Our company is now applying machine learning to the problem of detecting spooﬁng. We oﬀer no view on whether the regulatory deﬁnition of spooﬁng is right or wrong, or whether a trading pattern constitutes a violation. We simply oﬀer a tool that allows ﬁrms to identify trading activities that may ﬁt this deﬁnition. In other words, we train the computer to know what regulators are looking for and then search client data for patterns that resemble this activity. Each pattern receives a risk score of 200-800; the higher the score, the more risk of attracting regulatory attention.
Keep in mind the monstrous amounts of data that need to be processed. The North American futures industry, for instance, generates over 100 billion order messages each day and the securities markets billions more. In our view, a machine learning solution is much more eﬀective at processing this amount of data than rules-based software solutions.
The anonymized data on the next page is a real example of order messages generated by a trader in the coﬀee futures market. Our tool identiﬁed a cluster of activity that appeared to be related by behavioral intent and scored this cluster with a very high probability of attracting regulatory attention.
The trading activity shown is similar to patterns that regulators have identiﬁed as spooﬁng in recent enforcement actions, where a trader’s alleged intention was to cancel a bid or oﬀer before execution.

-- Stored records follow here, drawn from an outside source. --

/-- A stall (R27). -/
theorem stallChannel (c : Chan) (h : P s) : P (stallChannel c s) := by
  rw [stallChannel_eq]
  exact hP.motion _ (hP.chan _ _ h)

/-- CONTROL WRAP (R29). -/
theorem wrapOrder (a b : Int) (h : P s) : P (wrapOrder a b s) := by
  have hwrap : ∀ (c : Chan) {v : State}, P v → P (wrapChannel a b c v) := fun c v hv => by
    unfold wrapChannel
    rw [State.modChan_eq_withChan]
    split
    · exact hP.chan _ _ hv
    · exact hv
  exact hwrap .b (hwrap .a h)

end ChannelInvariant

end Sys2Proof.Machine
end

section
/-! SUPPORT. The source list and the choice: what the list holds after each update of it, and which entry is preferred. -/

namespace Sys2Proof.Machine
open Sys2Proof

/-- The entries of the source list. -/
def Ptr.list (p : Ptr) : List Source := p.sources.filterMap id

/-! ## The preferred entry (R45) -/

theorem leastBy_map {α β : Type} (le : α → α → Bool) (le' : β → β → Bool) (f : α → β) (l : List α)
    (h : ∀ x ∈ l, ∀ y ∈ l, le' (f x) (f y) = le x y) : leastBy le' (l.map f) = (leastBy le l).map f := by
  induction l with
  | nil => rfl
  | cons x xs ih =>
    have htail := ih fun a ha b hb => h a (List.mem_cons_of_mem _ ha) b (List.mem_cons_of_mem _ hb)
    simp only [List.map_cons, leastBy, htail]
    cases hm : leastBy le xs with
    | none => rfl
    | some y =>
      have hxy := h x (List.mem_cons_self ..) y (List.mem_cons_of_mem _ (leastBy_mem hm))
      simp only [Option.map_some, hxy]
      split <;> rfl

theorem before_iff (x y : Source) : x.before y = true ↔ x.rank < y.rank ∨ x.rank = y.rank ∧ x.sender ≤ y.sender := by
  simp [Source.before]

theorem before_total (x y : Source) : x.before y = true ∨ y.before x = true := by
  rw [before_iff, before_iff]; omega

theorem before_trans (x y z : Source) (h : x.before y = true) (k : y.before z = true) : x.before z = true := by
  rw [before_iff] at *; omega

/-- Entries of a list with one entry a sender are equal where their senders are. -/
theorem source_eq_of_sender {l : List Source} (hn : (l.map fun e => e.sender).Nodup) {x y : Source} (hx : x ∈ l) (hy : y ∈ l)
    (h : x.sender = y.sender) : x = y := List.inj_on_of_nodup_map hn hx hy h

/-- The choice of R45 in a list with one entry a sender. -/
theorem preferred_iff {l : List Source} (hn : (l.map fun e => e.sender).Nodup) (x : Source) :
    leastBy Source.before l = some x ↔ x ∈ l ∧ ∀ y ∈ l, x.before y = true := by
  constructor
  · exact fun h => ⟨leastBy_mem h, leastBy_le before_total before_trans h⟩
  · rintro ⟨hmem, hle⟩
    cases hz : leastBy Source.before l with
    | none => rw [leastBy_eq_none] at hz; simp [hz] at hmem
    | some z =>
      have hzmem := leastBy_mem hz
      have hxz := hle z hzmem
      have hzx := leastBy_le before_total before_trans hz x hmem
      rw [before_iff] at hxz hzx
      rw [source_eq_of_sender hn hmem hzmem (by omega)]

/-! ## Updates of the list (R42 to R44) -/

/-- The entry is the REMOTE one of the sender `n`. -/
def Source.remoteOf (n : Nat) (e : Source) : Bool := decide (e.sender = n) && !e.isLocal

theorem remote_some {p : Ptr} {n : Nat} {e : Source} (h : p.remote n = some e) :
    e ∈ p.list ∧ e.sender = n ∧ e.isLocal = false := by
  have hp := List.find?_some h
  exact ⟨List.mem_of_find?_eq_some h, by simpa using hp⟩

theorem remote_none {p : Ptr} {n : Nat} (h : p.remote n = none) : ∀ e ∈ p.list, e.sender = n → e.isLocal = true := by
  intro e he hs
  simpa [hs] using List.find?_eq_none.1 h e he

/-- Updating the places of a list updates its entries. -/
theorem filterMap_bind (f : Source → Option Source) (l : List (Option Source)) :
    (l.map fun o => o.bind f).filterMap id = (l.filterMap id).filterMap f := by
  induction l with
  | nil => rfl
  | cons o l ih =>
    cases o with
    | none => exact ih
    | some x =>
      simp only [List.map_cons, Option.bind_some, List.filterMap_cons, ih]
      rfl

theorem modLocal_list (p : Ptr) (f : Source → Source) : (p.modLocal f).list = p.list.map fun e => if e.isLocal then f e else e := by
  have hplaces : (p.modLocal f).sources = p.sources.map fun o => o.bind fun e => some (if e.isLocal then f e else e) :=
    List.map_congr_left fun o _ => by cases o <;> rfl
  rw [Ptr.list, hplaces, filterMap_bind, ← Ptr.list, ← List.filterMap_eq_map]
  rfl

theorem setRemote_places (p : Ptr) (n : Nat) (e : Option Source) :
    (p.setRemote n e).sources = p.sources.map fun o => o.bind fun x => if x.remoteOf n then e else some x := by
  refine List.map_congr_left fun o _ => ?_
  cases o with
  | none => rfl
  | some x => rfl

theorem setRemote_list (p : Ptr) (n : Nat) (e : Source) :
    (p.setRemote n (some e)).list = p.list.map fun x => if x.remoteOf n then e else x := by
  rw [Ptr.list, setRemote_places, filterMap_bind, ← Ptr.list, ← List.filterMap_eq_map]
  refine List.filterMap_congr fun x _ => ?_
  simp only [Function.comp]
  split <;> rfl

theorem setRemote_none_list (p : Ptr) (n : Nat) : (p.setRemote n none).list = p.list.filter fun x => !x.remoteOf n := by
  rw [Ptr.list, setRemote_places, filterMap_bind, ← Ptr.list, ← List.filterMap_eq_filter]
  refine List.filterMap_congr fun x _ => ?_
  cases h : x.remoteOf n <;> simp [Option.guard, h]

/-- An added entry joins the list, or finds it full and is not added. -/
theorem addSource_list (e : Source) (l : List (Option Source)) :
    ((addSource e l).filterMap id).Perm (e :: l.filterMap id) ∨ addSource e l = l := by
  induction l with
  | nil => exact .inr rfl
  | cons o l ih =>
    cases o with
    | none => exact .inl (by simp [addSource])
    | some x =>
      rcases ih with h | h
      · refine .inl ?_
        simp only [addSource, List.filterMap_cons, id]
        exact (h.cons x).trans (.swap ..)
      · exact .inr (by simp [addSource, h])

/-- The candidate for replacement is a REMOTE entry of the list (R43). -/
theorem candidate_some {p : Ptr} {c : Source} (h : p.candidate = some c) : c ∈ p.list ∧ c.isLocal = false := by
  have hmem := List.mem_filter.1 (leastBy_mem h)
  exact ⟨hmem.1, by simpa using hmem.2⟩

/-- Replacing a REMOTE entry of a list with one entry a sender. -/
theorem replace_perm {l : List Source} (hn : (l.map fun e => e.sender).Nodup) {c : Source} (hc : c ∈ l) (hlocal : c.isLocal = false)
    (e : Source) : (l.map fun x => if x.remoteOf c.sender then e else x).Perm (e :: l.erase c) := by
  have hothers : (l.erase c).map (fun x => if x.remoteOf c.sender then e else x) = l.erase c := by
    refine (List.map_congr_left fun x hx => ?_).trans (List.map_id _)
    have hne := (hn.of_map _).mem_erase_iff.1 hx
    rw [if_neg fun hr => hne.1 (source_eq_of_sender hn hne.2 hc (by simpa using (Bool.and_eq_true_iff.1 hr).1))]
    rfl
  have hperm := (List.perm_cons_erase hc).map fun x => if x.remoteOf c.sender then e else x
  rwa [List.map_cons, hothers, if_pos (by simp [Source.remoteOf, hlocal])] at hperm

/-! ## A list as R41 and R43 keep it -/

/-- One entry a sender; the LOCAL one under the own number and without an aging timer, the others under other numbers and with one. -/
def ListOk (own : Nat) (l : List Source) : Prop :=
  (l.map fun e => e.sender).Nodup ∧
    ∀ e ∈ l, if e.isLocal then e.sender = own ∧ e.aging.isNone = true else e.sender ≠ own ∧ e.aging.isSome = true

/-- The reference is TRACKING the preferred entry of its list, or not TRACKING where the list is empty. -/
def Ptr.ChoiceOk (p : Ptr) : Prop :=
  p.chosen = (leastBy Source.before (p.list)).map (fun e => e.sender) ∧
    (p.state = .tracking ↔ p.list ≠ [])

theorem sourcesOk_iff (s : State) : s.sourcesOk = true ↔
    (s.clp.line = .config → s.ptr.list = []) ∧ ListOk s.own.toNat (s.ptr.list) ∧ s.ptr.ChoiceOk := by
  have htracking : ((s.ptr.state = .tracking) = ((!s.ptr.list.isEmpty) = true)) ↔ (s.ptr.state = .tracking ↔ s.ptr.list ≠ []) := by
    simp
  have hentry : ∀ e : Source, (if e.isLocal then decide (e.sender = s.own.toNat) && e.aging.isNone
      else decide (e.sender ≠ s.own.toNat) && e.aging.isSome) = true ↔
      if e.isLocal then e.sender = s.own.toNat ∧ e.aging.isNone = true else e.sender ≠ s.own.toNat ∧ e.aging.isSome = true := by
    intro e; cases e.isLocal <;> simp
  unfold State.sourcesOk
  dsimp only
  rw [← Ptr.list]
  simp only [Bool.and_eq_true, Bool.or_eq_true, decide_eq_true_eq, List.all_eq_true, List.isEmpty_iff, hentry, htracking, ListOk,
    Ptr.ChoiceOk, and_assoc, ne_eq]
  exact and_congr_left' imp_iff_not_or.symm

/-- A replaced entry keeps its sender. -/
theorem ListOk.map {own : Nat} {l : List Source} (h : ListOk own l) (f : Source → Source)
    (hf : ∀ e ∈ l, (f e).sender = e.sender ∧ (f e).isLocal = e.isLocal ∧ (f e).aging.isSome = e.aging.isSome) : ListOk own (l.map f) := by
  obtain ⟨hn, hall⟩ := h
  refine ⟨?_, fun e' he' => ?_⟩
  · have hsenders : (l.map f).map (fun e => e.sender) = l.map fun e => e.sender := by
      rw [List.map_map]
      exact List.map_congr_left fun e he => (hf e he).1
    rwa [hsenders]
  · obtain ⟨e, he, rfl⟩ := List.mem_map.1 he'
    obtain ⟨hsender, hlocal, haging⟩ := hf e he
    have := hall e he
    rw [hsender, hlocal, ← Option.not_isSome, haging, Option.not_isSome]
    exact this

Examining the rest of this trader’s activity, multiple instances of this trading pattern were found, further strengthening the impression that the intent of the trader’s order actions was to gain an unfair execution advantage.
Our second tool takes this one step farther. We are training the computer to understand normal market activity and tell us when the market is unbalanced—when liquidity is illusionary or volume is artiﬁcial.
As we said above, it is not for us to judge who is a bad actor or not. We cannot judge intent. What we can do is identify clusters of actions that appear to share intent, score the likelihood of attracting regulatory attention and measure the eﬀect that the actions had on the market. The rest is in the hands of the market participants.
The detection of spooﬁng is, of course, not the only application for machine learning in the ﬁnancial markets. In addition to our ﬁrm, there are a number of solution providers who have begun to solve diﬃcult problems.
On the hardware side, Nervana Systems has developed a cloud computing solution that allows deep learning solutions to better handle large-scale datasets. In other words, they are embedding intelligent software inside computer hardware so that data can be stored, accessed and moved far faster than with conventional hardware.